## Pendahuluan

Sistem rekomendasi merupakan sistem yang bertujuan untuk memberikan saran item kepada pengguna berdasarkan preferensi dan riwayat interaksi sebelumnya. Pada tugas ini digunakan pendekatan model-based collaborative filtering, di mana model dibangun dari data historis pengguna untuk memprediksi item yang relevan bagi pengguna aktif.


## Dataset

Dataset yang digunakan adalah MovieLens yang terdiri dari data pengguna, item (film), dan rating. Dataset ini digunakan sebagai dasar untuk membangun sistem rekomendasi.


In [15]:
import pandas as pd
import numpy as np
from sklearn.metrics.pairwise import cosine_similarity


In [16]:
import pandas as pd

ratings = pd.read_csv("ratings.csv")
movies = pd.read_csv("movies.csv")

ratings.head()


Unnamed: 0,userId,movieId,rating,timestamp
0,1,1,4.0,964982703
1,1,3,4.0,964981247
2,1,6,4.0,964982224
3,1,47,5.0,964983815
4,1,50,5.0,964982931


In [17]:
ratings['implicit'] = (ratings['rating'] >= 3).astype(int)


In [18]:
R = ratings.pivot_table(
    index='userId',
    columns='movieId',
    values='implicit',
    fill_value=0
)


In [19]:
def train_test_split_user(R, test_size=0.2, min_item=5):
    R_train = R.copy()
    R_test = pd.DataFrame(0, index=R.index, columns=R.columns)

    for user in R.index:
        items = R.loc[user][R.loc[user] > 0].index
        if len(items) < min_item:
            continue

        test_items = np.random.choice(
            items, 
            size=int(len(items) * test_size), 
            replace=False
        )

        R_train.loc[user, test_items] = 0
        R_test.loc[user, test_items] = 1

    return R_train, R_test


In [21]:
R_train, R_test = train_test_split_user(R)


In [22]:
item_popularity = R_train.sum(axis=0).sort_values(ascending=False)
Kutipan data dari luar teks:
-- ==== Sys2Proof/Machine/Sched.lean ====
section
/-! DEFINITION. The scheduler and the deadline monitor (R366 to R379): admission, dispatch, switches, spills, endings. -/

namespace Sys2Proof.Machine

/-! ### Descriptors (Table 18.1) -/

/-- Bits [hi:lo] of the descriptor word at `off`. -/
def jf (d : List Byte) (off hi lo : Nat) : Nat := nbits (descWord d off) hi lo

def jobEntry (d : List Byte) : Nat := jf d 0x00 15 0
def jobPrio (d : List Byte) : Nat := jf d 0x00 22 20
def jobBank (d : List Byte) : Nat := jf d 0x00 26 25
def jobMask (d : List Byte) : Nat := leNat (slice d 0x08 8)
def jobTiles (d : List Byte) : List Nat := setPositions 64 (jobMask d)
def jobDeadline (d : List Byte) : Nat := jf d 0x10 31 0
def jobEst (d : List Byte) : Nat := jf d 0x14 19 0
def jobMargin (d : List Byte) : Nat := jf d 0x18 15 0
def jobTotal (d : List Byte) : Nat := jf d 0x18 31 16
def jobSwatch (d : List Byte) : Nat := jf d 0x1C 27 0
def jobCtx (d : List Byte) : Nat := jf d 0x24 12 8 * 0x4000
def jobNote (d : List Byte) : Word := word (descWord d 0x30)

/-- The skein records a descriptor names. -/
def jobSkeins (d : List Byte) : List Nat :=
  ((List.range 4).filter fun i => jf d 0x20 (8 * i + 7) (8 * i + 7) == 1).map fun i => jf d 0x20 (8 * i + 5) (8 * i)

/-- Whether every reserved field is zero. -/
def jobRsvd (d : List Byte) : Bool :=
  jf d 0x00 31 27 == 0 && jf d 0x14 31 20 == 0 && jf d 0x1C 31 28 == 0 &&
    ((List.range 4).all fun i => jf d 0x20 (8 * i + 6) (8 * i + 6) == 0) && jf d 0x24 6 6 == 0 && jf d 0x24 31 13 == 0 &&
    jf d 0x28 30 17 == 0 && jf d 0x30 31 30 == 0 && jf d 0x38 15 11 == 0 && jf d 0x38 31 24 == 0 && jf d 0x38 23 16 ≤ 128

/-- Whether a job is reserved (R366). -/
def State.jobReserved (s : State) (d : List Byte) : Bool := (jobSkeins d).all fun k => !(s.skein k).shared

/-- The tiles tenant `t` may use. -/
def State.tenantTiles (s : State) (t : Nat) : Nat :=
  (s.reg (SCH_TENANT_TILES_LO t)).toNat + 0x100000000 * (s.reg (SCH_TENANT_TILES_HI t)).toNat

/-- Whether a skein index names a VALID record of tenant `t`. -/
def State.skeinOf (s : State) (t k : Nat) : Bool := (s.skein k).valid && !(s.skein k).deleting && (s.skein k).tenant == t

/-- The checks of R367 on one descriptor, but the count of admitted jobs. -/
def State.jobCheck (s : State) (t : Nat) (d : List Byte) : Bool :=
  let t0 := (jobSkeins d).filter fun k => (s.skein k).tier == 0
  jobRsvd d && jobEntry d % 8 == 0 && jobMask d != 0 && (jobDeadline d == 0 || jobTotal d != 0) &&
    (jobMask d &&& s.tenantTiles t == jobMask d) && ((jobTiles d).all fun i => !s.absent (tileDom i)) &&
    decide (jobPrio d ≤ s.fld (SCH_TENANT_CFG t) 2 0) && ((jobSkeins d).all (s.skeinOf t)) &&
    (jf d 0x24 7 7 == 0 || (s.skeinOf t (jf d 0x24 5 0) && (s.skein (jf d 0x24 5 0)).tier == 2)) &&
    (t0.all (fun k => !(s.skein k).shared) || jf d 0x24 7 7 == 1) &&
    ((jobTiles d).all fun i => t0.any fun k =>
      (s.skein k).base ≤ i * 128 + jobCtx d / 0x1000 && i * 128 + jobCtx d / 0x1000 + 3 ≤ (s.skein k).limit) &&
    (jf d 0 23 23 == 0 || (s.pageOwner 0x058 == t && s.pageOwner 0x059 == t)) &&
    (jf d 0 24 24 == 0 || s.pageOwner 0x05A == t)

/-- The four further conditions on a swatch descriptor. -/
def State.swatchCheck (s : State) (t : Nat) (d w : List Byte) : Bool :=
  s.jobCheck t w && (jobMask w &&& jobMask d == jobMask w) && s.jobReserved w &&
    ((jobSkeins w).all (jobSkeins d).contains) && jobPrio w == jobPrio d && jobSwatch w == 0

/-- The scheduler as a requester for tenant `t`. -/
abbrev schReq (t : Nat) : Req := ⟨3, 0, t⟩

/-- Fetch a 64-byte descriptor with `t`'s rights: none while it waits for a wake, else the bytes or a refusal. -/
def State.jobFetch (s : State) (t addr : Nat) : Option (Option (List Byte)) × State :=
  match s.memRead (schReq t) addr 64 with
  | (0, d, s) => (some (some d), s)
  | (0x100, _, s) => (none, s.waitFor (memDomain addr).1)
  | (_, _, s) => (some none, s)

/-- Fetch and check a job and its swatch: none while a fetch waits; then the job's bytes and swatch, or a refusal. -/
def State.jobTake (s : State) (t addr : Nat) : Option (Option (List Byte × Option (Nat × List Byte))) × State :=
  match s.jobFetch t addr with
  | (none, s) => (none, s)
  | (some none, s) => (some none, s)
  | (some (some d), s) =>
    if !s.jobCheck t d then (some none, s)
    else if jobSwatch d = 0 then (some (some (d, none)), s)
    else match s.jobFetch t (jobSwatch d * 64) with
      | (none, s) => (none, s)
      | (some none, s) => (some none, s)
      | (some (some w), s) => (some (if s.swatchCheck t d w then some (d, some (jobSwatch d * 64, w)) else none), s)

/-! ### Jobs by slot -/

/-- The job in a slot. -/
def State.job (s : State) (k : Nat) : Option Job := s.sch.jobs.get (fun _ => none) k

/-- `s` with a slot's job replaced. -/
def State.setJob (s : State) (k : Nat) (j : Job) : State := { s with sch.jobs := s.sch.jobs.set (fun _ => none) k (some j) }

/-- Change the job in a slot. -/
def State.modJob (s : State) (k : Nat) (f : Job → Job) : State :=
  match s.job k with
  | some j => s.setJob k (f j)
  | none => s

/-- The slots in use by a job that has not ended. -/
def State.openSlots (s : State) : List Nat := (s.sch.jobs.filter fun e => e.2.any fun j => j.st != 6).map (·.1)

/-- Whether a job's tiles are held for it now. -/
def Job.holds (j : Job) : Bool := j.st != 6 && (j.placed || j.st == 3 || (1 ≤ j.spill && j.spill ≤ 3))

/-- The slot that holds tile `t`. -/
def State.holder (s : State) (t : Nat) : Option Nat :=
  (s.sch.jobs.find? fun e => e.2.any fun j => j.holds && (jobTiles j.d).contains t).map (·.1)

/-- The slot whose job a frog of tile `t` ends: not one that waits for the tile (R373, R377). -/
def State.frogSlot (s : State) (t : Nat) : Option Nat :=
  (s.sch.jobs.find? fun e => e.2.any fun j => j.holds && !j.switching && (jobTiles j.d).contains t).map (·.1)

/-- The slots that run, or will run, on tile `t`, for a switched victim too. -/
def State.runsOn (s : State) (t : Nat) : Option Nat :=
  (s.sch.jobs.find? fun e => e.2.any fun j => j.st == 3 && (jobTiles j.d).contains t).map (·.1)

/-- The domains a job's request covers (R45). -/
def jobDoms (d : List Byte) : List Nat :=
  (jobTiles d).map tileDom ++ (if jf d 0 23 23 = 1 then [11] else []) ++ (if jf d 0 24 24 = 1 then [12] else [])

/-- The scheduler's requests for a slot. -/
def State.jobHold (s : State) (k : Nat) (d : List Byte) : State := (jobDoms d).foldl (fun s x => s.hold 9 k x) s

/-! ### Endings (R379) -/

/-- The STATUS word of a descriptor. -/
def jobStatusWord (code tile info : Nat) : Nat :=
  code + 0x100 + (if code = 0x12 then 0x200 else 0) + tile % 64 * 0x400 + info % 256 * 0x10000

/-- Write STATUS and issue NOTE for the job record `j`; its ring, if any, is told. -/
def State.jobReport (s : State) (j : Job) (code tile info : Nat) : State :=
  let s := (s.unitWrite (schReq j.ten) (j.addr + 0x3C) (leBytes 4 (jobStatusWord code tile info))).2
  let s := if code = 0x15 then s else s.note j.ten (jobNote j.d)
  match j.ring with
  | some (r, q) => { s with mem.done := s.mem.done ++ [(16 + r, q, code + info * 0x100)] }
  | none => s

/-- Release the SCOPE JOB skeins a descriptor names (R347): SHARED ones give their granules up. -/
def State.jobSkeinsFree (s : State) (d : List Byte) : State :=
  (jobSkeins d).foldl (fun s k => if (s.skein k).valid && (s.skein k).job && (s.skein k).shared then s.emptySkein k else s) s

/-- RPT_T_ROWSTAT of an instance that has ended. -/
def State.rowEnd (s : State) (k code : Nat) (swatched : Bool) : State :=
  if k < 256 then s
  else
    let r := k - 256
    let v := s.rpt.stat.get (fun _ => 0) r
    let v := setBits (setBits v 7 0 code) 15 8 (bits v 15 8 + 1)
    let v := if swatched then setBits v 23 16 (min 255 (bits v 23 16 + 1)) else v
    { s with rpt.stat := s.rpt.stat.set (fun _ => 0) r v }

/-- A spill for slot `k` that has not begun to move data is abandoned (R377): the job it would displace runs on. -/
def State.spillAbandon (s : State) (k : Nat) : State :=
  s.openSlots.foldl (fun s h => match s.job h with
    | some v =>
      if v.spillFor = k ∧ (v.spill = 1 ∨ v.spill = 2) then
        let s := (jobTiles v.d).foldl (fun s t => s.setTile t { s.tile t with preempt := false, yielded := false }) s
        s.setJob h { v with spill := 0 }
      else s
    | none => s) s

/-- The granules of a spill's T2 area that are still held (R375): whole ones, though the last MOVE may fill one in part. -/
def State.spillArea (s : State) (j : Job) : List Nat :=
  ((j.moves.flatMap fun m => (granulesOf m.2.1 m.2.2).getD []).eraseDups).filter fun g =>
    s.ownOf g % 4 == 1 && (s.skein (nbits (s.ownOf g) 10 5)).shared

/-- A job gives its spill granules up (R375, R378). -/
def State.dropSpill (s : State) (j : Job) : State := s.releaseGrans (s.spillArea j)

/-- The hold of a job on tile `t` is over: a tile that sleeps after END or in a WAIT goes on to the state it asked for (R241). -/
def State.tileSettle (s : State) (t : Nat) : State :=
  if (s.dom (tileDom t)).rest.code ≤ (s.dom (tileDom t)).st.code ∨ (s.tile t).wait.any (fun w => s.waitMet t w.2.1 w.2.2) then s
  else s.restEntry (tileDom t)

/-- A tile that was stopped for a switch goes on (R373). -/
def State.tileUnpark (s : State) (t : Nat) : State :=
  if (s.tile t).parked then (s.setTile t { s.tile t with parked := false, yielded := false }).dmaGo t else s

/-- The switch that slot `k`'s job waited for is given up: the victims go on. -/
def State.switchDrop (s : State) (k : Nat) (j : Job) : State :=
  if !j.switching ∨ j.swatch then s
  else s.openSlots.foldl (fun s h => match s.job h with
    | some v => if h ≠ k ∧ v.st = 3 ∧ jobMask v.d &&& jobMask j.d ≠ 0 then (jobTiles v.d).foldl State.tileUnpark s else s
    | none => s) s

/-- The job in slot `k` ends: requests and skeins released, STATUS, NOTE, IRQ_RAW bit 0. -/
def State.jobEnd (s : State) (k code info tile : Nat) : State :=
  match s.job k with
  | none => s
  | some j =>
    let s := (((s.unholdAll 9 k).spillAbandon k).switchDrop k j).dropSpill j
    let s := (jobTiles j.d).foldl State.tileSettle s
    let s := s.jobSkeinsFree j.d
    let last := if j.swatch ∧ code = 0 then 0x12 else code
    let s := s.setJob k { j with st := 6, code := last, placed := false, switching := false, ending := none, spill := 0 }
    ((s.jobReport j code tile info).rowEnd k last (j.swatch && code == 0)).irq 0x028 0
def popularity_recommend(user_id, top_n=10):
    seen = R_train.loc[user_id]
    unseen = item_popularity[seen == 0]
    return unseen.index[:top_n]


In [23]:
item_similarity = cosine_similarity(R_train.T)
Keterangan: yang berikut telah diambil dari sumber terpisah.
/-! ### Meanings -/

def execRptTCommit (q : Req) (ten : Nat) (v : Word) (s : State) : Host.Outcome State Fault Refusal :=
  only (q.wf && decide (ten < 8)) s (s.writeVia q (RPT_T_COMMIT ten) v (rptCommit ten v))
def execRptCommitPost (ten : Nat) (s : State) : Host.Outcome State Fault Refusal :=
  only (decide (ten < 8)) s (s.heldIdle 0x029 (rptCommitPost ten s))
def execRptCfgWrite (q : Req) (v : Word) (s : State) : Host.Outcome State Fault Refusal :=
  only q.wf s (s.writeVia q RPT_CFG v (rptCfg v))
def execRptPeriodWrite (q : Req) (v : Word) (s : State) : Host.Outcome State Fault Refusal :=
  only q.wf s (s.writeVia q RPT_PERIOD v (rptPeriodWrite q v))
def execRptRangeWrite (q : Req) (ten : Nat) (v : Word) (s : State) : Host.Outcome State Fault Refusal :=
  only (q.wf && decide (ten < 8)) s (s.writeVia q (RPT_RANGE ten) v (rptRange q ten v))
def execRptLockEvent (stamp : Nat) (s : State) : Host.Outcome State Fault Refusal :=
  only true s (s.heldIdle 0x029 (lockEvent stamp s))
def execRptCaptureMiss (s : State) : Host.Outcome State Fault Refusal :=
  only true s (s.heldIdle 0x029 (captureMiss s))
def execRptPeriodStart (s : State) : Host.Outcome State Fault Refusal :=
  only true s (s.heldIdle 0x029 (periodStart s))
def execRowLead (row : Nat) (s : State) : Host.Outcome State Fault Refusal :=
  only (decide (row < 256)) s (s.heldIdle 0x029 (rowLead row s))
def execRowRelease (row : Nat) (s : State) : Host.Outcome State Fault Refusal :=
  only (decide (row < 256)) s (s.heldIdle 0x029 (rowRelease row s))

end Sys2Proof.Machine
end

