/-! ### Meanings -/

def execTileFrog (t : Nat) (s : State) : Host.Outcome State Fault Refusal :=
  only (decide (t < 64)) s ((tileFrog t s).teardownRun)
def execJobEnd (slot : Nat) (s : State) : Host.Outcome State Fault Refusal :=
  only true s (s.heldIdle 0x028 ((jobEndStep slot s).teardownRun))
def execTeardownComplete (ten : Nat) (s : State) : Host.Outcome State Fault Refusal :=
  only (decide (ten < 8)) s (teardownComplete ten s)
def execTileStart (q : Req) (t : Nat) (v : Word) (s : State) : Host.Outcome State Fault Refusal :=
  only (q.wf && decide (t < 64)) s (s.writeVia q (TILE_CTRL t) (setBit v 0 true) (fun s => tileCtrl q t (setBit v 0 true) (s.holder t).isSome s))
def execTileFrogRequest (q : Req) (t : Nat) (v : Word) (s : State) : Host.Outcome State Fault Refusal :=
  only (q.wf && decide (t < 64)) s (s.writeVia q (TILE_CTRL t) (setBit v 1 true) (fun s => tileCtrl q t (setBit v 1 true) (s.holder t).isSome s))

end Sys2Proof.Machine
end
item_similarity_df = pd.DataFrame(
    item_similarity,
    index=R_train.columns,
    columns=R_train.columns
)


In [24]:
def item_based_recommend(user_id, top_n=10):
    user_vector = R_train.loc[user_id]
    scores = item_similarity_df.dot(user_vector)
    scores = scores[user_vector == 0]  # exclude seen items
    return scores.sort_values(ascending=False).head(top_n).index


In [25]:
def precision_at_k(model_func, R_train, R_test, k=10):
    scores = []

    for user in R_train.index:
        if R_test.loc[user].sum() == 0:
            continue

        recs = model_func(user, k)
        relevant = set(R_test.loc[user][R_test.loc[user] > 0].index)
        hit = len(set(recs) & relevant)

        scores.append(hit / k)

    return np.mean(scores)


In [26]:
def hit_rate_at_k(model_func, R_train, R_test, k=10):
    hits = []

    for user in R_train.index:
        if R_test.loc[user].sum() == 0:
            continue

        recs = model_func(user, k)
        relevant = set(R_test.loc[user][R_test.loc[user] > 0].index)
        hits.append(1 if len(set(recs) & relevant) > 0 else 0)

    return np.mean(hits)


In [27]:
def recall_at_k(model_func, R_train, R_test, k=10):
    scores = []

    for user in R_train.index:
        if R_test.loc[user].sum() == 0:
            continue

        recs = model_func(user, k)
        relevant = set(R_test.loc[user][R_test.loc[user] > 0].index)
        hit = len(set(recs) & relevant)

        scores.append(hit / len(relevant))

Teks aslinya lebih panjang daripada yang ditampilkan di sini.